Center for Immunity and Immunotherapies, Seattle Children's Research Institute, 1900 Ninth Ave., Seattle, WA, 98145, USA.
Department of Genome Sciences, University of Washington, Seattle, WA, USA.
Sci Rep. 2022 Apr 28;12(1):6972. doi: 10.1038/s41598-022-10763-2.

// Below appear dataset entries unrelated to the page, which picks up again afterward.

/-! ### onObs -/

@[simp] theorem State.onObs_pending (f) : (s.onObs f).pending = s.pending := rfl
@[simp] theorem State.onObs_dev (f) : (s.onObs f).dev = s.dev := rfl
@[simp] theorem State.onObs_dict (f) : (s.onObs f).dict = s.dict := rfl
@[simp] theorem State.onObs_obs (f) : (s.onObs f).obs = f s.obs := rfl
@[simp] theorem State.onObs_sites (f) : (s.onObs f).sites = s.sites := rfl
@[simp] theorem State.onObs_planes (f) : (s.onObs f).planes = s.planes := rfl
@[simp] theorem State.onObs_cores (f) : (s.onObs f).cores = s.cores := rfl
@[simp] theorem State.onObs_clusters (f) : (s.onObs f).clusters = s.clusters := rfl
@[simp] theorem State.onObs_walk (f) : (s.onObs f).walk = s.walk := rfl
@[simp] theorem State.onObs_capo (f) : (s.onObs f).capo = s.capo := rfl
@[simp] theorem State.onObs_mem (f) : (s.onObs f).mem = s.mem := rfl
@[simp] theorem State.onObs_scene (f) : (s.onObs f).scene = s.scene := rfl
@[simp] theorem State.onObs_pub (f) : (s.onObs f).pub = s.pub := rfl
@[simp] theorem State.onObs_faults (f) : (s.onObs f).faults = s.faults := rfl
@[simp] theorem State.onObs_keep (f) : (s.onObs f).keep = s.keep := rfl
@[simp] theorem State.onObs_flash (f) : (s.onObs f).flash = s.flash := rfl
@[simp] theorem State.onObs_macsec (f) : (s.onObs f).macsec = s.macsec := rfl
@[simp] theorem State.onObs_group (f) : (s.onObs f).group = s.group := rfl
@[simp] theorem State.onObs_power (f) : (s.onObs f).power = s.power := rfl
@[simp] theorem State.onObs_passLog (f) : (s.onObs f).passLog = s.passLog := rfl
@[simp] theorem State.onObs_tx (f) : (s.onObs f).tx = s.tx := rfl

/-! ### onSites -/

@[simp] theorem State.onSites_pending (f) : (s.onSites f).pending = s.pending := rfl
@[simp] theorem State.onSites_dev (f) : (s.onSites f).dev = s.dev := rfl
@[simp] theorem State.onSites_dict (f) : (s.onSites f).dict = s.dict := rfl
@[simp] theorem State.onSites_obs (f) : (s.onSites f).obs = s.obs := rfl
@[simp] theorem State.onSites_sites (f) : (s.onSites f).sites = f s.sites := rfl
@[simp] theorem State.onSites_planes (f) : (s.onSites f).planes = s.planes := rfl
@[simp] theorem State.onSites_cores (f) : (s.onSites f).cores = s.cores := rfl
@[simp] theorem State.onSites_clusters (f) : (s.onSites f).clusters = s.clusters := rfl
@[simp] theorem State.onSites_walk (f) : (s.onSites f).walk = s.walk := rfl
@[simp] theorem State.onSites_capo (f) : (s.onSites f).capo = s.capo := rfl
@[simp] theorem State.onSites_mem (f) : (s.onSites f).mem = s.mem := rfl
@[simp] theorem State.onSites_scene (f) : (s.onSites f).scene = s.scene := rfl
@[simp] theorem State.onSites_pub (f) : (s.onSites f).pub = s.pub := rfl
@[simp] theorem State.onSites_faults (f) : (s.onSites f).faults = s.faults := rfl
@[simp] theorem State.onSites_keep (f) : (s.onSites f).keep = s.keep := rfl
@[simp] theorem State.onSites_flash (f) : (s.onSites f).flash = s.flash := rfl
@[simp] theorem State.onSites_macsec (f) : (s.onSites f).macsec = s.macsec := rfl
@[simp] theorem State.onSites_group (f) : (s.onSites f).group = s.group := rfl
@[simp] theorem State.onSites_power (f) : (s.onSites f).power = s.power := rfl
@[simp] theorem State.onSites_passLog (f) : (s.onSites f).passLog = s.passLog := rfl
@[simp] theorem State.onSites_tx (f) : (s.onSites f).tx = s.tx := rfl

/-! ### onPlanes -/

@[simp] theorem State.onPlanes_pending (f) : (s.onPlanes f).pending = s.pending := rfl
@[simp] theorem State.onPlanes_dev (f) : (s.onPlanes f).dev = s.dev := rfl
@[simp] theorem State.onPlanes_dict (f) : (s.onPlanes f).dict = s.dict := rfl
@[simp] theorem State.onPlanes_obs (f) : (s.onPlanes f).obs = s.obs := rfl
@[simp] theorem State.onPlanes_sites (f) : (s.onPlanes f).sites = s.sites := rfl
@[simp] theorem State.onPlanes_planes (f) : (s.onPlanes f).planes = f s.planes := rfl
@[simp] theorem State.onPlanes_cores (f) : (s.onPlanes f).cores = s.cores := rfl
@[simp] theorem State.onPlanes_clusters (f) : (s.onPlanes f).clusters = s.clusters := rfl
@[simp] theorem State.onPlanes_walk (f) : (s.onPlanes f).walk = s.walk := rfl
@[simp] theorem State.onPlanes_capo (f) : (s.onPlanes f).capo = s.capo := rfl
@[simp] theorem State.onPlanes_mem (f) : (s.onPlanes f).mem = s.mem := rfl
@[simp] theorem State.onPlanes_scene (f) : (s.onPlanes f).scene = s.scene := rfl
@[simp] theorem State.onPlanes_pub (f) : (s.onPlanes f).pub = s.pub := rfl
@[simp] theorem State.onPlanes_faults (f) : (s.onPlanes f).faults = s.faults := rfl
@[simp] theorem State.onPlanes_keep (f) : (s.onPlanes f).keep = s.keep := rfl
@[simp] theorem State.onPlanes_flash (f) : (s.onPlanes f).flash = s.flash := rfl
@[simp] theorem State.onPlanes_macsec (f) : (s.onPlanes f).macsec = s.macsec := rfl
@[simp] theorem State.onPlanes_group (f) : (s.onPlanes f).group = s.group := rfl
@[simp] theorem State.onPlanes_power (f) : (s.onPlanes f).power = s.power := rfl
@[simp] theorem State.onPlanes_passLog (f) : (s.onPlanes f).passLog = s.passLog := rfl
@[simp] theorem State.onPlanes_tx (f) : (s.onPlanes f).tx = s.tx := rfl

/-! ### onCores -/

@[simp] theorem State.onCores_pending (f) : (s.onCores f).pending = s.pending := rfl
@[simp] theorem State.onCores_dev (f) : (s.onCores f).dev = s.dev := rfl
@[simp] theorem State.onCores_dict (f) : (s.onCores f).dict = s.dict := rfl
@[simp] theorem State.onCores_obs (f) : (s.onCores f).obs = s.obs := rfl
@[simp] theorem State.onCores_sites (f) : (s.onCores f).sites = s.sites := rfl
@[simp] theorem State.onCores_planes (f) : (s.onCores f).planes = s.planes := rfl
@[simp] theorem State.onCores_cores (f) : (s.onCores f).cores = f s.cores := rfl
@[simp] theorem State.onCores_clusters (f) : (s.onCores f).clusters = s.clusters := rfl
@[simp] theorem State.onCores_walk (f) : (s.onCores f).walk = s.walk := rfl
@[simp] theorem State.onCores_capo (f) : (s.onCores f).capo = s.capo := rfl
@[simp] theorem State.onCores_mem (f) : (s.onCores f).mem = s.mem := rfl
@[simp] theorem State.onCores_scene (f) : (s.onCores f).scene = s.scene := rfl
@[simp] theorem State.onCores_pub (f) : (s.onCores f).pub = s.pub := rfl
@[simp] theorem State.onCores_faults (f) : (s.onCores f).faults = s.faults := rfl
@[simp] theorem State.onCores_keep (f) : (s.onCores f).keep = s.keep := rfl
@[simp] theorem State.onCores_flash (f) : (s.onCores f).flash = s.flash := rfl
@[simp] theorem State.onCores_macsec (f) : (s.onCores f).macsec = s.macsec := rfl
@[simp] theorem State.onCores_group (f) : (s.onCores f).group = s.group := rfl
@[simp] theorem State.onCores_power (f) : (s.onCores f).power = s.power := rfl
@[simp] theorem State.onCores_passLog (f) : (s.onCores f).passLog = s.passLog := rfl
@[simp] theorem State.onCores_tx (f) : (s.onCores f).tx = s.tx := rfl

/-! ### onClusters -/

@[simp] theorem State.onClusters_pending (f) : (s.onClusters f).pending = s.pending := rfl
@[simp] theorem State.onClusters_dev (f) : (s.onClusters f).dev = s.dev := rfl
@[simp] theorem State.onClusters_dict (f) : (s.onClusters f).dict = s.dict := rfl
@[simp] theorem State.onClusters_obs (f) : (s.onClusters f).obs = s.obs := rfl
@[simp] theorem State.onClusters_sites (f) : (s.onClusters f).sites = s.sites := rfl
@[simp] theorem State.onClusters_planes (f) : (s.onClusters f).planes = s.planes := rfl
@[simp] theorem State.onClusters_cores (f) : (s.onClusters f).cores = s.cores := rfl
@[simp] theorem State.onClusters_clusters (f) : (s.onClusters f).clusters = f s.clusters := rfl
@[simp] theorem State.onClusters_walk (f) : (s.onClusters f).walk = s.walk := rfl
@[simp] theorem State.onClusters_capo (f) : (s.onClusters f).capo = s.capo := rfl
@[simp] theorem State.onClusters_mem (f) : (s.onClusters f).mem = s.mem := rfl
@[simp] theorem State.onClusters_scene (f) : (s.onClusters f).scene = s.scene := rfl
@[simp] theorem State.onClusters_pub (f) : (s.onClusters f).pub = s.pub := rfl
@[simp] theorem State.onClusters_faults (f) : (s.onClusters f).faults = s.faults := rfl
@[simp] theorem State.onClusters_keep (f) : (s.onClusters f).keep = s.keep := rfl
@[simp] theorem State.onClusters_flash (f) : (s.onClusters f).flash = s.flash := rfl
@[simp] theorem State.onClusters_macsec (f) : (s.onClusters f).macsec = s.macsec := rfl
@[simp] theorem State.onClusters_group (f) : (s.onClusters f).group = s.group := rfl
@[simp] theorem State.onClusters_power (f) : (s.onClusters f).power = s.power := rfl
@[simp] theorem State.onClusters_passLog (f) : (s.onClusters f).passLog = s.passLog := rfl
@[simp] theorem State.onClusters_tx (f) : (s.onClusters f).tx = s.tx := rfl

/-! ### onWalk -/

@[simp] theorem State.onWalk_pending (f) : (s.onWalk f).pending = s.pending := rfl
@[simp] theorem State.onWalk_dev (f) : (s.onWalk f).dev = s.dev := rfl
@[simp] theorem State.onWalk_dict (f) : (s.onWalk f).dict = s.dict := rfl
@[simp] theorem State.onWalk_obs (f) : (s.onWalk f).obs = s.obs := rfl
@[simp] theorem State.onWalk_sites (f) : (s.onWalk f).sites = s.sites := rfl
@[simp] theorem State.onWalk_planes (f) : (s.onWalk f).planes = s.planes := rfl
@[simp] theorem State.onWalk_cores (f) : (s.onWalk f).cores = s.cores := rfl
@[simp] theorem State.onWalk_clusters (f) : (s.onWalk f).clusters = s.clusters := rfl
@[simp] theorem State.onWalk_walk (f) : (s.onWalk f).walk = f s.walk := rfl
@[simp] theorem State.onWalk_capo (f) : (s.onWalk f).capo = s.capo := rfl
@[simp] theorem State.onWalk_mem (f) : (s.onWalk f).mem = s.mem := rfl
@[simp] theorem State.onWalk_scene (f) : (s.onWalk f).scene = s.scene := rfl
@[simp] theorem State.onWalk_pub (f) : (s.onWalk f).pub = s.pub := rfl
@[simp] theorem State.onWalk_faults (f) : (s.onWalk f).faults = s.faults := rfl
@[simp] theorem State.onWalk_keep (f) : (s.onWalk f).keep = s.keep := rfl
@[simp] theorem State.onWalk_flash (f) : (s.onWalk f).flash = s.flash := rfl
@[simp] theorem State.onWalk_macsec (f) : (s.onWalk f).macsec = s.macsec := rfl
@[simp] theorem State.onWalk_group (f) : (s.onWalk f).group = s.group := rfl
@[simp] theorem State.onWalk_power (f) : (s.onWalk f).power = s.power := rfl
@[simp] theorem State.onWalk_passLog (f) : (s.onWalk f).passLog = s.passLog := rfl
@[simp] theorem State.onWalk_tx (f) : (s.onWalk f).tx = s.tx := rfl

/-! ### onCapo -/

@[simp] theorem State.onCapo_pending (f) : (s.onCapo f).pending = s.pending := rfl
@[simp] theorem State.onCapo_dev (f) : (s.onCapo f).dev = s.dev := rfl
@[simp] theorem State.onCapo_dict (f) : (s.onCapo f).dict = s.dict := rfl
@[simp] theorem State.onCapo_obs (f) : (s.onCapo f).obs = s.obs := rfl
@[simp] theorem State.onCapo_sites (f) : (s.onCapo f).sites = s.sites := rfl
@[simp] theorem State.onCapo_planes (f) : (s.onCapo f).planes = s.planes := rfl
@[simp] theorem State.onCapo_cores (f) : (s.onCapo f).cores = s.cores := rfl
@[simp] theorem State.onCapo_clusters (f) : (s.onCapo f).clusters = s.clusters := rfl
@[simp] theorem State.onCapo_walk (f) : (s.onCapo f).walk = s.walk := rfl
@[simp] theorem State.onCapo_capo (f) : (s.onCapo f).capo = f s.capo := rfl
@[simp] theorem State.onCapo_mem (f) : (s.onCapo f).mem = s.mem := rfl
@[simp] theorem State.onCapo_scene (f) : (s.onCapo f).scene = s.scene := rfl
@[simp] theorem State.onCapo_pub (f) : (s.onCapo f).pub = s.pub := rfl
@[simp] theorem State.onCapo_faults (f) : (s.onCapo f).faults = s.faults := rfl
@[simp] theorem State.onCapo_keep (f) : (s.onCapo f).keep = s.keep := rfl
@[simp] theorem State.onCapo_flash (f) : (s.onCapo f).flash = s.flash := rfl
@[simp] theorem State.onCapo_macsec (f) : (s.onCapo f).macsec = s.macsec := rfl
@[simp] theorem State.onCapo_group (f) : (s.onCapo f).group = s.group := rfl
@[simp] theorem State.onCapo_power (f) : (s.onCapo f).power = s.power := rfl
@[simp] theorem State.onCapo_passLog (f) : (s.onCapo f).passLog = s.passLog := rfl
@[simp] theorem State.onCapo_tx (f) : (s.onCapo f).tx = s.tx := rfl

/-! ### onMem -/

@[simp] theorem State.onMem_pending (f) : (s.onMem f).pending = s.pending := rfl
@[simp] theorem State.onMem_dev (f) : (s.onMem f).dev = s.dev := rfl
@[simp] theorem State.onMem_dict (f) : (s.onMem f).dict = s.dict := rfl
@[simp] theorem State.onMem_obs (f) : (s.onMem f).obs = s.obs := rfl
@[simp] theorem State.onMem_sites (f) : (s.onMem f).sites = s.sites := rfl
@[simp] theorem State.onMem_planes (f) : (s.onMem f).planes = s.planes := rfl
@[simp] theorem State.onMem_cores (f) : (s.onMem f).cores = s.cores := rfl
@[simp] theorem State.onMem_clusters (f) : (s.onMem f).clusters = s.clusters := rfl
@[simp] theorem State.onMem_walk (f) : (s.onMem f).walk = s.walk := rfl
@[simp] theorem State.onMem_capo (f) : (s.onMem f).capo = s.capo := rfl
@[simp] theorem State.onMem_mem (f) : (s.onMem f).mem = f s.mem := rfl
@[simp] theorem State.onMem_scene (f) : (s.onMem f).scene = s.scene := rfl
@[simp] theorem State.onMem_pub (f) : (s.onMem f).pub = s.pub := rfl
@[simp] theorem State.onMem_faults (f) : (s.onMem f).faults = s.faults := rfl
@[simp] theorem State.onMem_keep (f) : (s.onMem f).keep = s.keep := rfl
@[simp] theorem State.onMem_flash (f) : (s.onMem f).flash = s.flash := rfl
@[simp] theorem State.onMem_macsec (f) : (s.onMem f).macsec = s.macsec := rfl
@[simp] theorem State.onMem_group (f) : (s.onMem f).group = s.group := rfl
@[simp] theorem State.onMem_power (f) : (s.onMem f).power = s.power := rfl
@[simp] theorem State.onMem_passLog (f) : (s.onMem f).passLog = s.passLog := rfl
@[simp] theorem State.onMem_tx (f) : (s.onMem f).tx = s.tx := rfl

Common alphacoronaviruses and human rhinoviruses (HRV) induce type I and III interferon (IFN) responses important to limiting viral replication in the airway epithelium. In contrast, highly pathogenic betacoronaviruses including SARS-CoV-2 may evade or antagonize RNA-induced IFN I/III responses. In airway epithelial cells (AECs) from children and older adults we compared IFN I/III responses to SARS-CoV-2 and HRV-16, and assessed whether pre-infection with HRV-16, or pretreatment with recombinant IFN-β or IFN-λ, modified SARS-CoV-2 replication. Bronchial AECs from children (ages 6-18 years) and older adults (ages 60-75 years) were differentiated ex vivo to generate organotypic cultures. In a biosafety level 3 (BSL-3) facility, cultures were infected with SARS-CoV-2 or HRV-16, and RNA and protein was harvested from cell lysates 96 h. following infection and supernatant was collected 48 and 96 h. following infection. In additional experiments cultures were pre-infected with HRV-16, or pre-treated with recombinant IFN-β1 or IFN-λ2 before SARS-CoV-2 infection. In a subset of experiments a range of infectious concentrations of HRV-16, SARS-CoV-2 WA-01, SARS-CoV-2 Delta variant, and SARS-CoV-2 Omicron variant were studied. Despite significant between-donor heterogeneity SARS-CoV-2 replicated 100 times more efficiently than HRV-16. IFNB1, INFL2, and CXCL10 gene expression and protein production following HRV-16 infection was significantly greater than following SARS-CoV-2. IFN gene expression and protein production were inversely correlated with SARS-CoV-2 replication. Treatment of cultures with recombinant IFNβ1 or IFNλ2, or pre-infection of cultures with HRV-16, markedly reduced SARS-CoV-2 replication. In addition to marked between-donor heterogeneity in IFN responses and viral replication, SARS-CoV-2 (WA-01, Delta, and Omicron variants) elicits a less robust IFN response in primary AEC cultures than does rhinovirus, and heterologous rhinovirus infection, or treatment with recombinant IFN-β1 or IFN-λ2, reduces SARS-CoV-2 replication, although to a lesser degree for the Delta and Omicron variants.
常见的α冠状病毒和人类鼻病毒(HRV)诱导 I 型和 III 型干扰素(IFN)反应,对限制气道上皮细胞中的病毒复制很重要。相比之下,高致病性β冠状病毒,包括 SARS-CoV-2,可能逃避或拮抗 RNA 诱导的 IFN I/III 反应。我们比较了 SARS-CoV-2 和 HRV-16 在儿童和老年人群的气道上皮细胞(AEC)中的 IFN I/III 反应,并评估了 HRV-16 预先感染或重组 IFN-β或 IFN-λ 预处理是否改变了 SARS-CoV-2 的复制。从儿童(6-18 岁)和老年人(60-75 岁)中分离出支气管 AEC 并在体外分化为器官型培养物。在生物安全级别 3(BSL-3)设施中,用 SARS-CoV-2 或 HRV-16 感染培养物,并在感染后 96 小时从细胞裂解物中提取 RNA 和蛋白质,并在感染后 48 和 96 小时收集上清液。在其他实验中,在感染 SARS-CoV-2 之前,培养物预先感染 HRV-16 或用重组 IFN-β1 或 IFN-λ2 预处理。在一部分实验中,研究了一系列感染性浓度的 HRV-16、SARS-CoV-2 WA-01、SARS-CoV-2 Delta 变体和 SARS-CoV-2 Omicron 变体。尽管存在显著的供体间异质性,但 SARS-CoV-2 的复制效率比 HRV-16 高 100 倍。HRV-16 感染后 IFNB1、INFL2 和 CXCL10 基因表达和蛋白产生显著高于 SARS-CoV-2。IFN 基因表达和蛋白产生与 SARS-CoV-2 复制呈负相关。用重组 IFNβ1 或 IFNλ2 处理培养物或用 HRV-16 预先感染培养物,均可显著降低 SARS-CoV-2 的复制。除了 IFN 反应和病毒复制的显著供体间异质性外,SARS-CoV-2(WA-01、Delta 和 Omicron 变体)在原代 AEC 培养物中引起的 IFN 反应比鼻病毒弱,异源鼻病毒感染或用重组 IFN-β1 或 IFN-λ2 处理,虽然对 Delta 和 Omicron 变体的效果要小一些,但也能降低 SARS-CoV-2 的复制。